Danene Carter wasn’t a shareholder of CHI, she was involved in its operation. For example, she co-signed on many loans for the company that were used for building costs; put up her personal residences as security for home equity loans that benefited CHI; invested $70,000 of personal inheritance to fund the company’s operations; and worked for the company in different capacities.

Danene Carter co-signed two loans with Corey Carter for CHI in 2018. She cosigned a loan for $286,000 with Home Loan State Bank, with CHI used to complete the construction of the “St. Peppin” home, which is one of CHI’s properties. She also cosigned a loan for $319,000 with the same bank. Those proceeds were used to complete the construction of the “Kiva Drive” home, which was another CHI property. Both of the loans provided to the Carters were jointly and severally liable, which meant either could be held liable for the full unpaid amounts of the loans. 
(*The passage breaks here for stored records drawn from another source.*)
-- ==== Sys2Proof/Machine/Dispatch.lean ====
section
/-! DEFINITION. `exec`: one arm per command. -/

namespace Sys2Proof.Machine

/-- The effect of one command (30 R60 checks 3 to 5). -/
def exec (i : Instr) (s : State) : Host.Outcome State Fault Refusal :=
  match i with
  | .nop => Sys2Proof.Machine.execNop s
  | .sample x => Sys2Proof.Machine.execSample x s
  | .regulate => Sys2Proof.Machine.execRegulate s
  | .settgt v => Sys2Proof.Machine.execSettgt v s
  | .wrcfg k v => Sys2Proof.Machine.execWrcfg k v s
  | .rdreg k => Sys2Proof.Machine.execRdreg k s
  | .start => Sys2Proof.Machine.execStart s
  | .rginit => Sys2Proof.Machine.execRginit s
  | .reset => Sys2Proof.Machine.execReset s

end Sys2Proof.Machine
end

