-- ==== Sys2Proof/WellFormed.lean ====
section
/-! DEFINITION. Well-formedness, stated apart from the decoder, as the opcode map of 30 R59 states it: a command word is
well formed when some row's `word & mask = match` holds. Every index 0x00 .. 0xFF and every data word is well formed as an
operand (20 R43, 45 R165, 46 R210, 47 R216), and the field types of `Instr` say just that. -/

namespace Sys2Proof

/-- One row of the opcode map, 30 R59. -/
structure OpcodeRow where
  mnemonic : String
  pattern : Command
  mask : Command
deriving DecidableEq, Repr

/-- The nine rows of 30 R59, in its order. -/
def opcodeRows : List OpcodeRow := [
  ⟨"NOP", 0x000000000000#48, 0xFFFFFFFFFFFF#48⟩,
  ⟨"SAMPLE", 0x100000000000#48, 0xFFFF00000000#48⟩,
  ⟨"REGULATE", 0x200000000000#48, 0xFFFFFFFFFFFF#48⟩,
  ⟨"SETTGT", 0x300000000000#48, 0xFFFF00000000#48⟩,
  ⟨"WRCFG", 0x400000000000#48, 0xFF0000000000#48⟩,
  ⟨"RDREG", 0x500000000000#48, 0xFF00FFFFFFFF#48⟩,
  ⟨"START", 0x600000000000#48, 0xFFFFFFFFFFFF#48⟩,
  ⟨"RGINIT", 0x700000000000#48, 0xFFFFFFFFFFFF#48⟩,
  ⟨"RESET", 0x800000000000#48, 0xFFFFFFFFFFFF#48⟩]

/-- "a word `w` is the command when `w & mask = match`" (30 R59). -/
def OpcodeRow.covers (r : OpcodeRow) (w : Command) : Bool := w &&& r.mask == r.pattern

/-- The mnemonic of an instruction, as 30 R59 spells it. -/
def Instr.mnemonic : Instr → String
  | .nop => "NOP"
  | .sample _ => "SAMPLE"
  | .regulate => "REGULATE"
  | .settgt _ => "SETTGT"
  | .wrcfg _ _ => "WRCFG"
  | .rdreg _ => "RDREG"
  | .start => "START"
  | .rginit => "RGINIT"
  | .reset => "RESET"

/-- A well-formed command word: some row of the opcode map covers it (30 R59, R61, R62). -/
def wordWellFormed (w : Command) : Bool := opcodeRows.any (·.covers w)

end Sys2Proof
end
In August 2018, Corey Carter filed for a dissolution of marriage. Danene Carter later testified Corey Carter exhibited self-destructive and erratic behavior. In September 2018, Danene Carter recorded a formal notice of pending legal action on the St. Peppin and Kiva Drive properties. Based on Danene Carter’s testimony, the trial court later determined she recorded them to protect her claimed interest in the properties. The court further concluded her motivation came from a fear Corey Carter would abscond with the sale proceeds, which would leave her solely responsible to repay the loans. 

In October 2018, CHI demanded the notices be removed, arguing they were holding up the sales of the properties and deprived CHI of operations funding. The following day, Danene Carter’s divorce attorney released the notice on the St. Peppin property on the condition sale proceeds would be held by Corey Carter’s attorney’s Colorado Lawyer Trust Account Foundation account. After being sold, the proceeds from the St. Peppin property went into the COLTAF account.

Later in October, CHI moved to intervene in the divorce action arguing the two notices were spurious under Colorado Revised Statute 38-35-201. In November 2018, Danene Carter’s attorney released the notice on the Kiva Drive property under the same condition. That property sold and the funds were put into the same COLTAF account. A few months later, the parties stipulated the release of the sale proceeds to CHI. 

In February 2020, as the divorce proceedings continued, CHI sued Danene Carter claiming she had no reasonable factual basis for recording the notices and that her recording of them was an abuse of process and tortious interference with prospective business relations. A trial court consolidated CHI’s motion to intervene in the dissolution case, which alleged the notices were spurious, with its tort lawsuit.

After a bench trial, the court found the notices weren’t spurious documents under 38-35-201, further finding CHI’s abuse of process and tortious interference claims failed.

CHI appealed, arguing the trial court erred in concluding the notices weren’t spurious documents. The Colorado Court of Appeals affirmed the order.

The appeals court contended they weren’t spurious because Danene Carter claimed an interest in the properties as marital assets in the dissolution of marriage proceedings. The appeals court reiterated in deciding whether a notice is spurious, it focuses on the relief the recording party claimed in the underlying action and a notice could be appropriate in the dissolution of marriage context.